LibTooling vs. LibClang+Python for simple refactoring

Hi everyone,

For our research group, I need to get started with some relatively simple refactoring tasks in a modestly complex C++ project. The goal is to have a tool that (in the beginning) is good for at least two things:

  • renaming member variables/methods
  • replacing member variable access by getters/setters

After the extremely positive experiences I’ve had with clang (and since the IDE tools I tried failed for our project), I’d like to utilize the clang infrastructure for this task. However, in the very beginning I already face the problem of where I should start:

On the one hand, LibTooling seems to be the interface of choice when it comes to refactoring code (it’s one of the canonical examples on http://clang.llvm.org/docs/Tooling.html).
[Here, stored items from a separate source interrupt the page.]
/-! ## Steps 5 and 6: the latch and the launch instant (R307 to R312) -/

/-- Every ready notice of a launch has come. -/
def Launch.allReady (l : Launch) : Bool := l.grantedCores.all fun p => l.notices.any fun n => n.1 == p
/-- A launch instant for a launch whose notices have come (R309; log 4): none where the required one cannot be met. -/
def State.chooseInstant (s : State) (l : Launch) : Option Nat :=
  let last := l.notices.foldl (fun m n => max m n.2) 0
  let low := max (last + 1024) (s.now + 256)
  if l.required = 0 then some ((low + 15) / 16 * 16 + 16 * s.anyBelow 8600 64)
  else if low ≤ l.required && l.required % 16 = 0 then some l.required else none
/-- A clock step is due (R430). -/
def Hub.stepDue (h : Hub) : Bool := h.power.extractLsb' 0 2 != h.power.extractLsb' 2 2
/-- LAUNCH_LATCH_WRITE (R307 step 5, R309). -/
def execLaunchLatchWrite (launch : Nat) (s : State) : Out :=
  event (fun s =>
    match s.launchOf launch with
    | some l =>
      if l.stage ≠ .granted || !l.allReady || !s.active then s else
      match s.chooseInstant l with
      | none => s.refuseLaunch l
      | some t =>
        let s1 := s.onLaunch l.id fun l => { l with stage := .latched, instant := some t, step := s.hub.stepDue }
        l.grantedCores.foldl (fun s p =>
          (s.onCore p fun c => { c with latch := some t }).logReceive p 0x0A 0 hubId 0 (BitVec.ofNat 64 t) 0 8 [] (some (.latch t))) s1
    | none => s) s
/-- LAUNCH_DEADLINE_EXPIRY (R310): a ready notice has not come in time. -/
def execLaunchDeadlineExpiry (launch : Nat) (s : State) : Out :=
  event (fun s =>
    match s.launchOf launch with
    | some l =>
      match l.deadline with
      | some d => if l.stage = .granted && !l.allReady && d < s.now then s.refuseLaunch l else s
      | none => s
    | none => s) s
/-- A worker as a launch starts it (R38, R308). -/
def Launch.worker (l : Launch) (c n now : Nat) (entry : DWord) : Ctx :=
  { Ctx.reset with
    st := .run, turn := 1, ran := true, next := entry, base := now, launch := some l.id.toNat,
    xs := [(2, BitVec.ofNat 64 (0x78000 + 0x600 * (n + 1))), (3, l.x3), (4, l.x4), (5, l.x5), (6, l.x6), (7, l.x7)],
    seed := l.seed + BitVec.ofNat 64 (16 * c + n) * 0x9E3779B97F4A7C15 }
/-- The core's launch before launch l was another tenant's: as compared at the grant, and now (R428). -/
def Core.newTenant (c : Core) (l : Launch) : Bool :=
  c.lastTenant != l.tenant || c.launches.any fun k => k.id == l.id && k.wipe
/-- What another tenant's launch finds zeroed on a core (R38, R428). -/
def Core.forTenant (c : Core) (owner : BitVec 32) (wipe : Bool) : Core :=
  if !wipe then c
  else { c with ks := c.ks.filter (fun k => decide (k.1 < 8)), ws := [], accs := [], lastTenant := owner }
/-- C0's time base is the launch instant, as every context's is (R51), and its turn counter restarts with it; the core turn that begins there counts (R305). -/
def Ctx.rebase (x : Ctx) (now : Nat) : Ctx :=
  let runs := x.st = .run || x.st = .park
  { x with base := now, turn := if runs then 1 else 0, disp := if runs then 0 else 1, ran := runs }
/-- Step 6 on one core. -/
def Core.beginLaunch (c : Core) (l : Launch) (p : Nat × Option Nat × Nat) (now : Nat) : Core :=
  let c1 := c.forTenant l.tenant (c.newTenant l)
  let c2 := (l.starts p.2.1).foldl (fun c k => c.setCtx k.1 (l.worker p.2.2 k.1 now k.2)) c1
  let c3 : Core := if l.tide || c.launches.length = 1 then { c2 with routes := c2.shadow, tideBase := now, period := l.period } else c2
  -- A mark takes effect here (R432).
  let c4 : Core := { c3 with
    latch := none
    launches := c3.launches.map fun (k : CoreLaunch) => if k.id = l.id then { k with cls := c.degraded } else k }
  match l.c0entry with
  | none => c4.onCtx 0 fun x => x.rebase now
  | some e =>
    let start (x : Ctx) : Ctx := { x with st := .run, next := e, hold := none, levels := [], frozen := 0, capture := [] }
    { (c4.onCtx 0 fun x => (start x).rebase now) with handler := false }
/-- Cycles of the harts' 1.6 GHz clock in a device cycle at the step in force, in 63rds (R378, R429). -/
def Hub.hartRate (h : Hub) : Nat := match (h.power.extractLsb' 0 2).toNat with | 0 => 96 | 1 => 112 | _ => 144
/-- The harts' clock at a device cycle, in 63rds of a cycle of theirs. -/
def Hub.hartClock (h : Hub) (now : Nat) : Nat := h.clockBase.2 + (now - h.clockBase.1) * h.hartRate
/-- The step in force becomes the requested one, and the link table shows its latencies (R430). -/
def Hub.takeStep (h : Hub) (now : Nat) : Hub :=
  let n := (h.power.extractLsb' 2 2).toNat
  let lat (k : Nat) (v : DWord) : DWord := match find h.trained k with
    | some l => v.extractLsb' 12 52 ++ (nthD (v.setWidth 12) l n)
    | none => v
  { h with power := h.power.extractLsb' 2 62 ++ h.power.extractLsb' 2 2, launches := h.launches.map fun l => { l with step := false }, links := h.links.map fun kv => (kv.1, lat kv.1 kv.2),
           clockBase := (now, h.hartClock now) }
/-- LAUNCH_INSTANT (R307 step 6). -/
def execLaunchInstant (launch : Nat) (s : State) : Out :=
  event (fun s =>
    match s.launchOf launch with
    | some l =>
      if l.stage ≠ .latched || l.instant ≠ some s.now then s else
      let wiped (v : Cove) : Bool := match v.owner with
        | some (p, i) => i == l.id.toNat && (v.tenant != l.tenant || (s.core p).newTenant l)
        | none => false
      let wipe (v : Cove) : Cove := if wiped v then { Cove.reset with owner := v.owner, tenant := l.tenant } else v
      let s1 : State := { s with coves := s.coves.map fun kv => (kv.1, wipe kv.2) }
      let s2 := l.parties.foldl (fun s p => s.onCore p.1 fun c => c.beginLaunch l p s.now) s1
      let shores := l.reach.map shoreKey
      let clear (kb : Nat × Barrier) : Nat × Barrier := if shores.contains (kb.1 / 32) then (kb.1, { kb.2 with init := false }) else kb
      let s3 : State := { s2 with barriers := s2.barriers.map clear }
      (s3.onLaunch l.id fun l => { l with stage := .running }).onHub fun h => if l.step then h.takeStep s.now else h
    | none => s) s

/-! ## Slack water (R316 to R319) -/

/-- A core is quiescent for a launch (R316 to R318). -/
def State.quiescent (s : State) (p id : Nat) : Bool :=
  let c := s.core p
  let cmd (k : Cmd) : Bool := k.launch == some id
  let isRecord (r : Reply) : Bool := match r with | .record _ => true | _ => false
  (c.ctxs.all fun kx => kx.1 == 0 || kx.2.launch != some id || kx.2.st == .free || kx.2.st == .halt ||
    kx.2.seeking) &&
  !(c.pool.any fun kq => kq.2.launch == some id && !kq.2.seeking) && c.swapping.isEmpty && c.resuming.isEmpty && c.changes.isEmpty &&
  c.deque.isEmpty && c.chainEmpty &&
  !((c.mq ++ c.mwait ++ c.mflight ++ c.eq ++ c.ewait ++ c.eflight).any cmd) &&
  (c.ctxs.all fun kx => kx.2.launch != some id || kx.2.relaxed.all (·.performed)) && c.turnOps.isEmpty &&
  !(s.packets.any fun k => k.src == p && k.launch == some id && (match k.body with
    | .reply _ r => isRecord r
    | .steal | .cancel _ => false
    | _ => true)) &&
  (c.ctx 0).st == .stop && c.delivered.isNone && c.nextPending.isNone
/-- Step 1 of the end of a launch (R319): its workers are FREE, and the requests of a seeking STEAL are discarded. -/
def State.freeWorkers (s : State) (l : Launch) : State :=
  let t := l.grantedCores.foldl (fun s p => s.onCore p fun c => c.freeWorkers l.id.toNat) (s.dropTraffic l.id.toNat false)
  t.onLaunch l.id fun l => { l with stage := .flushing }
/-- Steps 3 and 4: what the launch holds is released, and its completion is signalled. -/
def State.endLaunch (s : State) (l : Launch) : State :=
  ((s.releaseLaunch l).finishPacket l.queue l.key (BitVec.ofNat 64 l.caddr) l.cval).tryReport l.queue
/-- SLACK_WATER_SAMPLE (R318, R319): the cores of every running launch are sampled at multiples of 64; a launch whose AND has been formed frees its workers, and ends once the stack holds every word that it staged. -/
def execSlackWaterSample (s : State) : Out :=
  event (fun s =>
    let sample (l : Launch) : Launch :=
      if s.now % 64 = 0 && l.stage == .running && l.slack.isNone && (l.grantedCores.all fun p => s.quiescent p l.id.toNat)
      then { l with slack := some (s.now, s.now + 1 + s.anyBelow (8700 + l.id.toNat % 256) 192), stage := .draining } else l
    let t := s.onHub fun h => { h with launches := h.launches.map sample }
    let due := t.hub.launches.filter fun l => l.stage == .draining && (match l.slack with | some (_, d) => decide (d ≤ s.now) | none => false)
    let u := due.foldl (fun s l => s.freeWorkers l) t
    let ended := u.hub.launches.filter fun l => l.stage == .flushing && !u.stagedFor l.id.toNat
    ended.foldl (fun s l => s.endLaunch l) u) s

/-! ## The Ebb wheel (R404) -/

/-- An entry of the wheel is released at a tick: MISSED is written and its packet is started for its owner; one whose packet cannot be started is a queue error, and the entry is freed or goes on all the same. -/
def State.releaseEntry (s : State) (e : Nat) (x : WheelEntry) : State :=
  let q := x.owner.toNat
  let k := if x.period = 0 then 1 else (s.now - x.due.toNat) / x.period.toNat + 1
  let root := (s.queue q).droot
  let done (busy : Option Nat) (s : State) : State := s.onHub fun h =>
    if x.period = 0 then { h with wheel := del h.wheel e }
    else { h with wheel := put h.wheel e { x with due := x.due + BitVec.ofNat 64 k * x.period, busy := busy.isSome, released := busy } }
  match s.hubPa root.toNat true x.rpkt.toNat with
  | none => done none (s.queueFail q 5)
  | some pa =>
    let s1 := (s.putStack (pa + 4) (bytesOf 4 (k - 1))).oweBursts 0 (s.hubBursts root x.rpkt.toNat 64)
    match s.hubRead root x.rpkt.toNat 64 with
    | .error _ => done none (s1.queueFail q 5)
    | .ok bs =>
      let p := dwords 8 bs
      if packetType p ≠ 1 && packetType p ≠ 3 then done none (s1.queueFail q 5)
      else if packetBad false p then done none (s1.queueFail q 3)
      else if packetType p = 3 then done none (s1.hubSignal q (none, none) p) else
      let s2 := s1.oweBursts 0 (s1.hubBursts root (nthD 0 p 1).toNat 256)
      match s1.hubRead root (nthD 0 p 1).toNat 256 with
      | .error e => done none (s2.queueFail q (BitVec.ofNat 8 e))
      | .ok b =>
        let (s3, id) := s2.startLaunch q none p (dwords 32 b)
        done id (s3.onQueue q fun c => match id with | some n => { c with open_ := c.open_ ++ [(none, some n)] } | none => c)
/-- EBB_WHEEL_TICK (R404). -/
def execEbbWheelTick (s : State) : Out :=
  event (fun s =>
    if s.now % 1024 ≠ 0 then s else
    s.hub.wheel.foldl (fun s ke =>
      let x := ke.2
      if x.armed && decide (x.due.toNat ≤ s.now) && !x.busy && (s.queue x.owner.toNat).state == 1 && s.active then s.releaseEntry ke.1 x
      else s) s) s

end Sys2Proof.Machine
end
On the other hand libclang seems to be easier to use, has Python bindings, and from the outset looks like it could be already sufficient for the task at hand.
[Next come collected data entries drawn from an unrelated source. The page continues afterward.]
/-! ## The hub control space (R383 to R389) -/

/-- A block of the hub control space, by its offset: its name, and the modes that may read and write it (R383). -/
inductive Block | status | timers | core | shootdown | windows | links | queues | wheel | rings | mRing
  deriving DecidableEq, Repr
/-- The block of an offset. -/
def blockOf (off : Nat) : Option Block :=
  if off < 0x10000 then some .status
  else if off < 0x20000 then some .timers
  else if off < 0x30000 then some .core
  else if off < 0x40000 then some .shootdown
  else if 0x80000 ≤ off && off < 0xA0000 then some .windows
  else if 0xA0000 ≤ off && off < 0xB0000 then some .links
  else if 0x100000 ≤ off && off < 0x120000 then some .queues
  else if 0x200000 ≤ off && off < 0x220000 then some .wheel
  else if off = 0x400020 || off = 0x400028 || (0x480000 ≤ off && off < 0x4C0000) then some .mRing
  else if 0x400000 ≤ off && off < 0x480000 then some .rings
  else none
/-- A mode may read, or write, a block (R383). -/
def Block.admits (b : Block) (mode : HartMode) (write : Bool) : Bool :=
  match mode with
  | .machine => true
  | .supervisor =>
    match b with
    | .timers | .mRing => false
    | .status | .links | .wheel => !write
    | _ => true
  | _ => false
/-- The management port reaches core control in the debug states that admit it (R385, R428). -/
def State.admits (s : State) (b : Block) (mode : HartMode) (write : Bool) : Bool :=
  b.admits mode write || (mode == .port && b == .core && s.hub.debug != 0)
/-- CTL of a queue (R389). -/
def Queue.ctl (k : Queue) : DWord :=
  (0 : BitVec 32) ++ k.err ++ (0 : BitVec 3) ++ BitVec.ofBool k.local_ ++ k.ports ++ k.log2n ++ (0 : BitVec 2) ++ k.state
/-- A register of a queue (R389). -/
def Queue.load (k : Queue) (off : Nat) : DWord :=
  match off with
  | 0x00 => k.ctl
  | 0x08 => k.cmd.setWidth 64
  | 0x10 => k.ring
  | 0x18 => k.rdidx.setWidth 64
  | 0x20 => k.wridx.setWidth 64
  | 0x28 => k.lastseq
  | 0x30 => k.droot
  | 0x38 => k.iroot
  | 0x40 => k.space.setWidth 64
  | 0x68 => k.drops
  | 0x70 => k.discard.setWidth 64
  | 0x78 => k.tenant.setWidth 64
  | _ => 0
/-- A register of a queue written while STATE is 0 (R389); the others do not change. -/
def Queue.store (k : Queue) (mode : HartMode) (off : Nat) (v : DWord) : Queue :=
  if k.state ≠ 0 then k else
  match off with
  | 0x00 => { k with log2n := v.extractLsb' 4 4, ports := v.extractLsb' 8 12, local_ := v.getLsbD 20 }
  | 0x10 => { k with ring := v &&& ~~~0xFFF }
  | 0x30 => { k with droot := v &&& 0x7FFFFFE000 }
  | 0x38 => { k with iroot := v &&& 0x7FFFFFE000 }
  | 0x40 => { k with space := v.setWidth 16 }
  | 0x78 => if mode = .machine then { k with tenant := v.setWidth 32 } else k
  | _ => k
/-- A word of the temperatures of a die (R433). -/
def Hub.tempWord (h : Hub) (n : Nat) : DWord :=
  BitVec.ofNat 64 (natOf ((upTo 8).map fun i => look 0 h.temps (8 * n + i)))
/-- A word of an entry of the Ebb wheel (R403). -/
def WheelEntry.load (x : WheelEntry) (n : Nat) : DWord :=
  match n with
  | 0 => (0 : BitVec 46) ++ BitVec.ofBool x.busy ++ BitVec.ofBool x.armed ++ (0 : BitVec 6) ++ x.owner
  | 1 => x.due
  | 2 => x.period
  | _ => x.rpkt
/-- A word of an entry of the Ebb wheel as M-mode writes it. -/
def WheelEntry.store (x : WheelEntry) (n : Nat) (v : DWord) : WheelEntry :=
  match n with
  | 0 => { x with owner := v.extractLsb' 0 10, armed := v.getLsbD 16, busy := v.getLsbD 17 }
  | 1 => { x with due := v }
  | 2 => { x with period := v }
  | _ => { x with rpkt := v }
/-- A word of a ring's record. -/
def HubRing.word (r : HubRing) (n : Nat) : DWord := nthD 0 (look [] r.recs (n / 4)) (n % 4)
/-- The identity public key (R382). -/
def identityKey : List Byte := edPublic Config.identitySeed
/-- A register of the status block; none where it has none (log 25). -/
def State.statusLoad (s : State) (off : Nat) : Option DWord :=
  if off < 0x20 then some (wordAt identityKey off)
  else if 0x40 ≤ off && off < 0x80 then some (wordAt s.hub.supDigest (off - 0x40))
  else if 0x88 ≤ off && off < 0xA8 then some (match s.hub.nonces.head? with | some (n, _) => wordAt n (off - 0x88) | none => 0)
  else if off = 0xB0 then some (BitVec.ofNat 64 (if s.hub.capture then 1 else 0))
  else if 0x100 ≤ off && off < 0x160 then some (BitVec.ofNat 64 (look 0 s.hub.malformed ((off - 0x100) / 8)))
  else if off = 0x200 then some s.hub.power
  else if 0x400 ≤ off && off < 0x500 then some (s.hub.tempWord ((off - 0x400) / 8))
  else none
/-- A register of the hub control space read; none for an access fault (R379, R383). -/
def State.hubLoad (s : State) (mode : HartMode) (off : Nat) : Option DWord :=
  let h := s.hub
  match blockOf off with
  | none => none
  | some b =>
    if off % 8 ≠ 0 || !s.admits b mode false then none else
    match b with
    | .status => s.statusLoad off
    | .timers =>
      if off < 0x10040 then some (look Hart.reset h.harts ((off - 0x10000) / 8)).mtimecmp
      else if 0x10100 ≤ off && off < 0x10140 then some (look Hart.reset h.harts ((off - 0x10100) / 8)).msip
      else none
    | .core => match off with | 0x20000 => some 0 | 0x20008 => some h.ctlData | 0x20010 => some h.ctlStatus | _ => none
    | .shootdown => match off with
      | 0x30000 => some h.sdSel | 0x30008 => some h.sdVa | 0x30010 => some h.sdLen | 0x30018 => some 0 | 0x30020 => some h.sdStatus
      | _ => none
    | .windows =>
      if off < 0x83000 then
        let w := look PeerWindow.reset h.windows ((off - 0x80000) / 32)
        some (match off / 8 % 4 with | 0 => w.base | 1 => w.target | 2 => w.ctl | _ => 0)
      else if off < 0x83060 then some (look 0 h.notifyBase ((off - 0x83000) / 8)) else none
    | .links => if off < 0xA00A0 then some (h.link ((off - 0xA0000) / 8)) else none
    | .queues => some ((s.queue ((off - 0x100000) / 128)).load (off % 128))
    | .wheel => some ((look WheelEntry.reset h.wheel ((off - 0x200000) / 32)).load (off / 8 % 4))
    | .rings =>
      if 0x440000 ≤ off then some (h.sTrap.word ((off - 0x440000) / 8))
      else if 0x410000 ≤ off && off < 0x430000 then some (h.notice.word ((off - 0x410000) / 8))
      else match off with
        | 0x400000 => some (h.notice.head.setWidth 64) | 0x400008 => some (h.notice.tail.setWidth 64)
        | 0x400010 => some (h.sTrap.head.setWidth 64) | 0x400018 => some (h.sTrap.tail.setWidth 64)
        | _ => none
    | .mRing => match off with
      | 0x400020 => some (h.mTrap.head.setWidth 64) | 0x400028 => some (h.mTrap.tail.setWidth 64)
      | _ => some (h.mTrap.word ((off - 0x480000) / 8))
/-- A register of the status block written; those that are read-only do not change (log 25). A write of the nonce register issues a nonce (R427). -/
def State.statusStore (s : State) (off : Nat) (v : DWord) : State :=
  if off = 0x80 then
    s.onHub fun h => { h with nonces := ((upTo 4).map (fun i => bytesOf 8 (s.anyWord (8900 + i)).toNat) |>.flatten, h.hartClock s.now) :: h.nonces }
  else if off = 0xB0 then s.onHub fun h => { h with capture := v.getLsbD 0 }
  else if off = 0x200 then (s.also (execDieParkRequest (v.extractLsb' 8 4))).also (execClockStepRequest (v.extractLsb' 2 2))
  else s
/-- A register of a queue written (R389, R398, R400, R402). -/
def State.queueStore (s : State) (mode : HartMode) (q off : Nat) (v : DWord) : State :=
  if off = 0x08 then
    (if v = 1 then s.also (execQueueCreate q) else if v = 2 then s.also (execQueueReset q)
     else if v = 3 then s.also (execQueueDestroy q) else s)
  else if off = 0x20 then s.also (execWridxWrite q (v.setWidth 32))
  else if 0x48 ≤ off && off < 0x68 then s.also (execQueueKeyWrite q ((off - 0x48) / 8) v)
  else s.onQueue q fun k => k.store mode off v
/-- A register of the hub control space written; none for an access fault (R379, R383). Read-only registers do not change. -/
def State.hubStore (s : State) (mode : HartMode) (off : Nat) (v : DWord) : Option State :=
  match blockOf off with
  | none => none
  | some b =>
    if off % 8 ≠ 0 || !s.admits b mode true then none else
    match b with
    | .status => if (s.statusLoad off).isSome || off = 0x80 then some (s.statusStore off v) else none
    | .timers =>
      let hart (n : Nat) (f : Hart → Hart) : State := s.onHub fun h => { h with harts := put h.harts n (f (look Hart.reset h.harts n)) }
      if off < 0x10040 then some (hart ((off - 0x10000) / 8) fun h => { h with mtimecmp := v })
      else if 0x10100 ≤ off && off < 0x10140 then some (hart ((off - 0x10100) / 8) fun h => { h with msip := v &&& 1 })
      else none
    | .core => match off with
      | 0x20000 => some (s.coreCommand mode v)
      | 0x20008 => some (s.onHub fun h => { h with ctlData := v })
      | 0x20010 => some s
      | _ => none
    | .shootdown => match off with
      | 0x30000 => some (s.onHub fun h => { h with sdSel := v &&& 0x7FFFF })
      | 0x30008 => some (s.onHub fun h => { h with sdVa := v &&& ~~~0xFFF })
      | 0x30010 => some (s.onHub fun h => { h with sdLen := v &&& ~~~0xFFF })
      | 0x30018 => some (s.also execShootdownGo)
      | 0x30020 => some s
      | _ => none
    | .windows =>
      if off < 0x83000 then
        let n := (off - 0x80000) / 32
        some (s.onHub fun h =>
          let w := look PeerWindow.reset h.windows n
          let w' : PeerWindow := match off / 8 % 4 with | 0 => { w with base := v } | 1 => { w with target := v } | 2 => { w with ctl := v } | _ => w
          { h with windows := put h.windows n w' })
      else if off < 0x83060 then some (s.onHub fun h => { h with notifyBase := put h.notifyBase ((off - 0x83000) / 8) (v &&& ~~~0xFFF) })
      else none
    | .links =>
      if off < 0xA00A0 then some (s.onHub fun h => { h with links := put h.links ((off - 0xA0000) / 8) (v &&& 0xFFFF3FFF) }) else none
    | .queues => some (s.queueStore mode ((off - 0x100000) / 128) (off % 128) v)
    | .wheel =>
      let e := (off - 0x200000) / 32
      some (s.onHub fun h => { h with wheel := put h.wheel e ((look WheelEntry.reset h.wheel e).store (off / 8 % 4) v) })
    | .rings => match off with
      | 0x400008 => some (s.onHub fun h => { h with notice := { h.notice with tail := v.setWidth 32 } })
      | 0x400018 => some (s.onHub fun h => { h with sTrap := { h.sTrap with tail := v.setWidth 32 } })
      | _ => if (s.hubLoad mode off).isSome then some s else none
    | .mRing => match off with
      | 0x400028 => some (s.onHub fun h => { h with mTrap := { h.mTrap with tail := v.setWidth 32 } })
      | _ => some s
/-- A watch of a hart, and one changed. -/
def State.watchOf (s : State) (w : Nat) : HartWatch := look HartWatch.reset s.hub.watches w
/-- A watch changed. -/
def State.onWatch (s : State) (w : Nat) (f : HartWatch → HartWatch) : State :=
  s.onHub fun h => { h with watches := put h.watches w (f (s.watchOf w)) }
/-- HUB_REGISTER_WRITE (R383): a hart's write of a hub control register; an offset from 0x1000000 + 0x1000 × hart on names the hart's CSR gqstate, 0x7C1 (R380; log 25). -/
def execHubRegisterWrite (mode : HartMode) (off : Nat) (v : BitVec 64) (s : State) : Out :=
  event (fun s =>
    if 0x1000000 ≤ off then
      let hart := (off - 0x1000000) / 0x1000
      if mode = .machine && hart < 8 && off % 0x1000 = 0x7C1 then s.onWatch (hart / 4) fun w => { w with gqstate := v &&& ~~~0xFFF } else s
    else (s.hubStore mode off v).getD s) s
Do you have any experience/recommendations for which library is the one to use in this case?

Regards,

Michael

Tooling, specifically the clang-fixit till is one place sheet efforts are being made to apply these kinds of refractoriness (specifically clang-fixit would apply predefined naming convention rules, rather than user specified renaming).

One of the things that tooling might help you with would be the necessary reformatting (clang-format) and build/source discovery.

As David says, LibTooling was made for this task - I myself don’t have a deep understanding of how easy those things would be to do with libclang - you might need to expose some interfaces that are not exposed yet (that might be a great contribution to the clang community if you happen to try that route :wink:

Cheers,
/Manuel

Hi David,

Thanks for the fast reply.

From your description I infer that clang-fixit is a tool for enforcing a certain naming convention, rather than changing specific names, or did I misunderstand you?

However, maybe it could be a place for me to start looking for ideas… The only reference I found to clang-fixit is http://llvm-reviews.chandlerc.com/D51, but nothing in the llvm or clang/extra repository. Could you tell me where I can find more information on it?

Regards,

Michael

Hi Manuel,

Thanks for your fast answer.

From what you’re saying it sounds like LibTooling is indeed the place for me to start. I don’t want to reinvent the wheel by doing stuff with LibClang for which it wasn’t made, so maybe I have to swallow the red pill and dig into LibTooling. I will, however, take a final look at LibClang - if the only parts that are missing are the rewriting functions, doing it in Python might still deliver first results faster…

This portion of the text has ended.